== EXERCISE DESCRIPTION ==
Look below for the lines from the one with "let asks (i" to the one with "true ∧ st'.read = st.read)", and copy exactly those lines, both ends included.

== Records contained in a dataset ==
================

/-- FLASH_READ_DONE, PROGRAM_DONE, ERASE_DONE, SUSPEND_GUARD_END and DEVICE_RESET_COMPLETE, with nothing waiting for the port:
the reply carries the bytes held; a program clears bits by AND; an erase leaves 0xFF; either leaves every other byte; the
service ends with its SERVICE_DONE, or the save goes on; the erase goes on after its guard; the port is FREE again (R164 to
R167, R170, R176, R186).
The model's choices it rests on: what starts in the same event is log entry 17. -/
def Obligations.FlashWorkEnds : Prop :=
  ∀ s : State, s.flashQuiet = true →
    (∀ a n tag, s.flp.port = .reading (.hostRead a n) → s.lif.readPlace = some tag →
      exec (.flashReadDone .good) s = .next { s with
        flp := { s.flp with port := .free }
        lif := ({ s.lif with
          readPlace := none
          answers := s.lif.answers
            ++ [Waiting.reply ⟨tag, 0x38, .ok, 0 :: (byte2 n ++ Memory.readBytes s.flash a n)⟩] }).kick })
    ∧ (∀ w d, s.flp.port = .programming .hostProgram → s.flp.work = some w → w.data = some d →
      Memory.wf s.flash = true → ∃ t, exec .programDone s = .next t ∧ t.flp.port = .free ∧ t.flp.work = none
        ∧ (∀ i, i < d.length → Memory.read t.flash (w.address + i) =
            Memory.read s.flash (w.address + i) &&& d.getD i 0xFF)
        ∧ (∀ a, a < w.address ∨ w.address + d.length ≤ a → Memory.read t.flash a = Memory.read s.flash a)
        ∧ t.lif.flashSlot =
          { s.lif.flashSlot with status := .done, failure := .none, cueIndex := none, imageFound := none }
        ∧ s.says t 0 (.serviceDone .flash t.lif.flashSlot)
        ∧ (∀ e, s.flp.annWaiting = some e → (⟨.announcement, e.1, e.2⟩ : Lock) ∈ t.flp.locks)
        ∧ t = { s with flp := t.flp, lif := t.lif, flash := t.flash, flags := t.flags })
    ∧ (∀ p image seen, s.flp.port = .programming (.settingsPage p) → s.flp.settingsWork = some (.save image seen) →
      Memory.wf s.flash = true → ∃ t, exec .programDone s = .next t
        ∧ (∀ i, i < ((image.drop (256 * p)).take 256).length → Memory.read t.flash (256 * p + i) =
            Memory.read s.flash (256 * p + i) &&& image.getD (256 * p + i) 0xFF)
        ∧ (∀ a, a < 256 * p ∨ 256 * p + ((image.drop (256 * p)).take 256).length ≤ a →
            Memory.read t.flash a = Memory.read s.flash a)
        ∧ (if 256 * (p + 1) < image.length then
            t.flp.port = .programming (.settingsPage (p + 1)) ∧ t.lif = s.lif.kick
          else t.flp.port = .free ∧ t.flp.image = (if seen = true then .modified else .loaded)
            ∧ t.flp.settingsWork = none ∧ t.lif.settingsSlot =
              { s.lif.settingsSlot with status := .done, failure := .none, cueIndex := none, imageFound := none }
            ∧ s.says t 0 (.serviceDone .settings t.lif.settingsSlot))
        ∧ t = { s with flp := t.flp, lif := t.lif, flash := t.flash, flags := t.flags })
    ∧ (∀ w, s.flp.port = .erasing .hostErase ∨ s.flp.port = .guarded .hostErase → s.flp.work = some w →
      ∃ t, exec .eraseDone s = .next t ∧ t.flp.port = .free ∧ t.flp.work = none
        ∧ (∀ a, w.address ≤ a → a < w.address + w.len → Memory.read t.flash a = 0xFF)
        ∧ (∀ a, a < w.address ∨ w.address + w.len ≤ a → Memory.read t.flash a = Memory.read s.flash a)
        ∧ t.lif.flashSlot =
          { s.lif.flashSlot with status := .done, failure := .none, cueIndex := none, imageFound := none }
        ∧ s.says t 0 (.serviceDone .flash t.lif.flashSlot)
        ∧ t = { s with flp := t.flp, lif := t.lif, flash := t.flash, flags := t.flags })
    ∧ (∀ image seen, s.flp.port = .erasing .settingsErase ∨ s.flp.port = .guarded .settingsErase →
      s.flp.settingsWork = some (.save image seen) → image ≠ [] → ∃ t, exec .eraseDone s = .next t
        ∧ t.flp.port = .programming (.settingsPage 0) ∧ t.lif = s.lif.kick
        ∧ (∀ a, a < 0x10000 → Memory.read t.flash a = 0xFF)
        ∧ (∀ a, 0x10000 ≤ a → Memory.read t.flash a = Memory.read s.flash a)
        ∧ t = { s with flp := t.flp, lif := t.lif, flash := t.flash })
    ∧ (∀ x, s.flp.port = .guarded x →
      exec .suspendGuardEnd s = .next { s with flp := { s.flp with port := .erasing x } })
    ∧ (s.flp.port = .resetting → s.flp.presence ≠ .unidentified →
      exec .deviceResetComplete s = .next { s with flp := { s.flp with port := .free } })

/-- With no read outstanding AUD asks for the chunk that holds the next frame, at its place in the CLIPS region, for the PLAYING
buffer, or else a PENDING one, that has 1,024 free frames and clip data remaining, and its fetch position moves past the chunk;
where neither does it asks for nothing (R50). CHUNK_ARRIVAL: the frames from the read position on join the buffer the chunk was
read for; those of a discarded buffer are thrown away; a suspended erase goes on under its guard (R50, R54, R170). A refill that
waits when the guard ends suspends the erase again; where the erase has completed by then, ERASE_DONE ends it and the refill is
served, and the outcome is that of the other order (R170). FLASH_TIMEOUT, and a read outcome TIMEOUT: the device is reset with
"timeout" set, and the owner meets the failure: failed frames, a TIMEOUT reply, a FAILED service, a FAILED load, a clip table
with every id absent, a BAD image, a FAILED reload or save (R14, R51, R164 to R167, R176 to R178).
The model's choices it rests on: that FLASH_TIMEOUT with no transaction in progress changes nothing is log entry 1; the flag
"erase suspended" where a suspension meets a completed erase is entry 57; that an erase suspended behind a read that times out
fails with it is entry 60. -/
def Obligations.ChunksArriveAndTransactionsTimeOut : Prop :=
  (∀ a : Aud,
    let wants (i : BufId) (st : Stream) : Prop := a.buf i = some st ∧ st.held.length + 1024 ≤ 8192
      ∧ st.fetch < st.clip.frames ∧ st.read < st.clip.frames
    let asks (i : BufId) (st : Stream) : Prop :=
      let c := max st.fetch st.read / 1024
      let n := min 1024 (st.clip.frames - 1024 * c)
      a.seek = { a.setBuf i (some { st with fetch := 1024 * c + n }) with
        chunk := some ⟨some i, 0x110000 + st.clip.start + 4096 * c, 1024 * c, n⟩ }
    (a.chunk ≠ none → a.seek = a) ∧ ((∀ i st, ¬wants i st) → a.seek = a)
      ∧ (∀ i st, a.chunk = none → a.playing = some i → wants i st → asks i st)
      ∧ ∀ i st, a.chunk = none → wants i st → st.playing = false →
        (∀ j st', wants j st' → st'.playing = false) → (∀ st', a.buf i.other = some st' → st'.playing = true) → asks i st) ∧
  (∀ (s : State) (k : Chunk) (i : BufId) (st : Stream), s.aud.chunk = some k → k.owner = some i →
    s.aud.buf i = some st →
    let frames (good : Bool) := (List.range (k.first + k.count - max k.first st.read)).map fun j =>
      if good = true then frameAt s.flash (k.address + 4 * (max k.first st.read - k.first + j)) else .failed
    (∀ x, s.flp.port = .reading .audChunk ∨ s.flp.port = .suspended x → ∃ t, exec (.chunkArrival .good) s = .next t
      ∧ s.OnlyAudio t ∧ (∃ st', t.aud.buf i = some st' ∧ st'.held = st.held ++ frames true ∧ st'.read = st.read)
      ∧ (s.flp.port = .suspended x → t.flp.port = .guarded x))
    ∧ ∀ c x, x = .hostErase ∨ x = .settingsErase → (c = .chunkArrival .timeout ∧ (s.flp.port = .reading .audChunk ∨ s.flp.port = .suspended x))
        ∨ (c = .flashTimeout ∧ s.flp.port = .reading .audChunk) → ∃ t, exec c s = .next t
      ∧ t.flp.port = .resetting ∧ t.flags.has .timeout = true
      ∧ ∃ st', t.aud.buf i = some st' ∧ st'.held = st.held ++ frames false ∧ st'.read = st.read)
  ∧ (∀ (s : State) (k : Chunk), s.aud.chunk = some k → k.owner = none → s.flp.port = .reading .audChunk →
    ∃ t, exec (.chunkArrival .good) s = .next t ∧ s.OnlyAudio t
      ∧ ∀ i, (t.aud.buf i).map (·.held) = (s.aud.buf i).map (·.held))
  ∧ (∀ (s : State) (x : Txn), s.flp.port = .guarded x → s.aud.chunk.isSome = true → ∃ t, exec .suspendGuardEnd s = .next t
    ∧ t.flp.port = .suspended x ∧ t.flags.has .eraseSuspended = true
    ∧ t.flp.flagByNow = !s.flags.has .eraseSuspended
    ∧ t = { s with
        flp := { s.flp with port := .suspended x, flagByNow := t.flp.flagByNow }
        flags := t.flags, flash := t.flash, fresh := t.fresh })
  ∧ (∀ (s : State) (w : FlashWork), s.flp.port = .suspended .hostErase → s.aud.chunk.isSome = true →
    s.flp.work = some w → ∃ t, exec .eraseDone s = .next t ∧ t.flp.port = .reading .audChunk ∧ t.flp.work = none
      ∧ (∀ a, w.address ≤ a → a < w.address + w.len → Memory.read t.flash a = 0xFF)
      ∧ (∀ a, a < w.address ∨ w.address + w.len ≤ a → Memory.read t.flash a = Memory.read s.flash a)
      ∧ t.lif.flashSlot =
        { s.lif.flashSlot with status := .done, failure := .none, cueIndex := none, imageFound := none }
      ∧ s.says t 0 (.serviceDone .flash t.lif.flashSlot)
      ∧ (t.flags.has .eraseSuspended = (s.flags.has .eraseSuspended && !s.flp.flagByNow))
      ∧ t = { s with flp := t.flp, lif := t.lif, flash := t.flash, flags := t.flags })
  ∧ (∀ (s : State) (x : Txn), s.flp.port = .guarded x → x = .hostErase ∨ x = .settingsErase →
    s.aud.chunk.isSome = true → Memory.wf s.flash = true →
    ∃ u t t', exec .suspendGuardEnd s = .next u ∧ exec .eraseDone u = .next t ∧ exec .eraseDone s = .next t'
      ∧ t = { t' with fresh := t.fresh, flp := { t'.flp with flagByNow := t.flp.flagByNow } })
  ∧ (∀ (s : State) (a n : Nat) (tag : Byte) (c : Instr), s.flp.port = .reading (.hostRead a n) →
    s.lif.readPlace = some tag → c = .flashTimeout ∨ c = .flashReadDone .timeout → ∃ t, exec c s = .next t
      ∧ t.flp.port = .resetting ∧ t.flags.has .timeout = true ∧ t.lif.readPlace = none
      ∧ (let w : Waiting := .reply ⟨tag, 0x38, .ok, [1, 0, 0]⟩
        w ∈ t.lif.answers ∨ t.lif.tx = some (.answer w)))
  ∧ (∀ s : State, s.flp.port = .programming .hostProgram ∨ s.flp.port = .erasing .hostErase
      ∨ s.flp.port = .guarded .hostErase ∨ s.flp.port = .suspended .hostErase → ∃ t, exec .flashTimeout s = .next t
      ∧ t.flp.port = .resetting ∧ t.flags.has .timeout = true ∧ t.flp.work = none ∧ t.lif.flashSlot =
        { s.lif.flashSlot with status := .failed, failure := .flashTimeout, cueIndex := none, imageFound := none }
      ∧ s.says t 0 (.serviceDone .flash t.lif.flashSlot))
  ∧ (∀ (s : State) (a n : Nat), s.flp.port = .reading (.loadRead a n) → s.seq.staleRead = false →
    ∃ t, exec .flashTimeout s = .next t ∧ t.flp.port = .resetting ∧ t.flags.has .timeout = true
      ∧ s.LoadFailed t .flashTimeout none (LoadPhase.label s.seq.load))
  ∧ (∀ (s : State), s.flp.port = .reading .directory → s.aud.copying = some .armLoad → s.aud.copyQueue = [] →
    ∃ t, exec .flashTimeout s = .next t ∧ t.flp.port = .resetting ∧ t.flags.has .timeout = true
      ∧ t.aud.clips = s.aud.clips ∧ s.LoadFailed t .flashTimeout none (LoadPhase.label s.seq.load))
  ∧ (∀ (s : State) (why : CopyFor), s.flp.port = .reading .directory → s.aud.copying = some why → why = .startUp ∨ why = .release →
    ∃ t, exec .flashTimeout s = .next t ∧ t.flp.port = .resetting ∧ t.flags.has .timeout = true
      ∧ t.aud.clips = Table.fill 64 none ∧ (why = .startUp → t.flp.settingsWork = some (.load true [])))
  ∧ (∀ (s : State) (o n : Nat) (startUp : Bool) (read : List Byte), s.flp.port = .reading (.settingsRead o n) →
    s.flp.settingsWork = some (.load startUp read) →
    ∃ t, exec .flashTimeout s = .next t ∧ t.flp.port = .resetting ∧ t.flags.has .timeout = true
      ∧ t.flp.settingsWork = none
      ∧ (startUp = true → t.cfg = Settings.default ∧ t.flp.image = .bad ∧ t.flags.has .settingsBad = true
        ∧ t.lif.starting = false)
      ∧ (startUp = false → t.cfg = s.cfg ∧ t.flp.image = s.flp.image ∧ t.groups = s.groups ∧ t.lif.settingsSlot =
        { s.lif.settingsSlot with status := .failed, failure := .flashTimeout, cueIndex := none, imageFound := none }
        ∧ s.says t 0 (.serviceDone .settings t.lif.settingsSlot)))
  ∧ (∀ s : State, (∃ p, s.flp.port = .programming (.settingsPage p)) ∨ s.flp.port = .erasing .settingsErase
      ∨ s.flp.port = .guarded .settingsErase ∨ s.flp.port = .suspended .settingsErase →
    ∃ t, exec .flashTimeout s = .next t ∧ t.flp.port = .resetting ∧ t.flags.has .timeout = true
      ∧ t.flp.settingsWork = none ∧ t.flp.image = .modified ∧ t.cfg = s.cfg ∧ t.lif.settingsSlot =
        { s.lif.settingsSlot with status := .failed, failure := .flashTimeout, cueIndex := none, imageFound := none }
      ∧ s.says t 0 (.serviceDone .settings t.lif.settingsSlot))
  ∧ ∀ s : State, s.flp.port = .free ∨ s.flp.port = .resetting → exec .flashTimeout s = .next s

================

== ANSWER TO THE PROBLEM ==
    let asks (i : BufId) (st : Stream) : Prop :=
      let c := max st.fetch st.read / 1024
      let n := min 1024 (st.clip.frames - 1024 * c)
      a.seek = { a.setBuf i (some { st with fetch := 1024 * c + n }) with
        chunk := some ⟨some i, 0x110000 + st.clip.start + 4096 * c, 1024 * c, n⟩ }
    (a.chunk ≠ none → a.seek = a) ∧ ((∀ i st, ¬wants i st) → a.seek = a)
      ∧ (∀ i st, a.chunk = none → a.playing = some i → wants i st → asks i st)
      ∧ ∀ i st, a.chunk = none → wants i st → st.playing = false →
        (∀ j st', wants j st' → st'.playing = false) → (∀ st', a.buf i.other = some st' → st'.playing = true) → asks i st) ∧
  (∀ (s : State) (k : Chunk) (i : BufId) (st : Stream), s.aud.chunk = some k → k.owner = some i →
    s.aud.buf i = some st →
    let frames (good : Bool) := (List.range (k.first + k.count - max k.first st.read)).map fun j =>
      if good = true then frameAt s.flash (k.address + 4 * (max k.first st.read - k.first + j)) else .failed
    (∀ x, s.flp.port = .reading .audChunk ∨ s.flp.port = .suspended x → ∃ t, exec (.chunkArrival .good) s = .next t
      ∧ s.OnlyAudio t ∧ (∃ st', t.aud.buf i = some st' ∧ st'.held = st.held ++ frames true ∧ st'.read = st.read)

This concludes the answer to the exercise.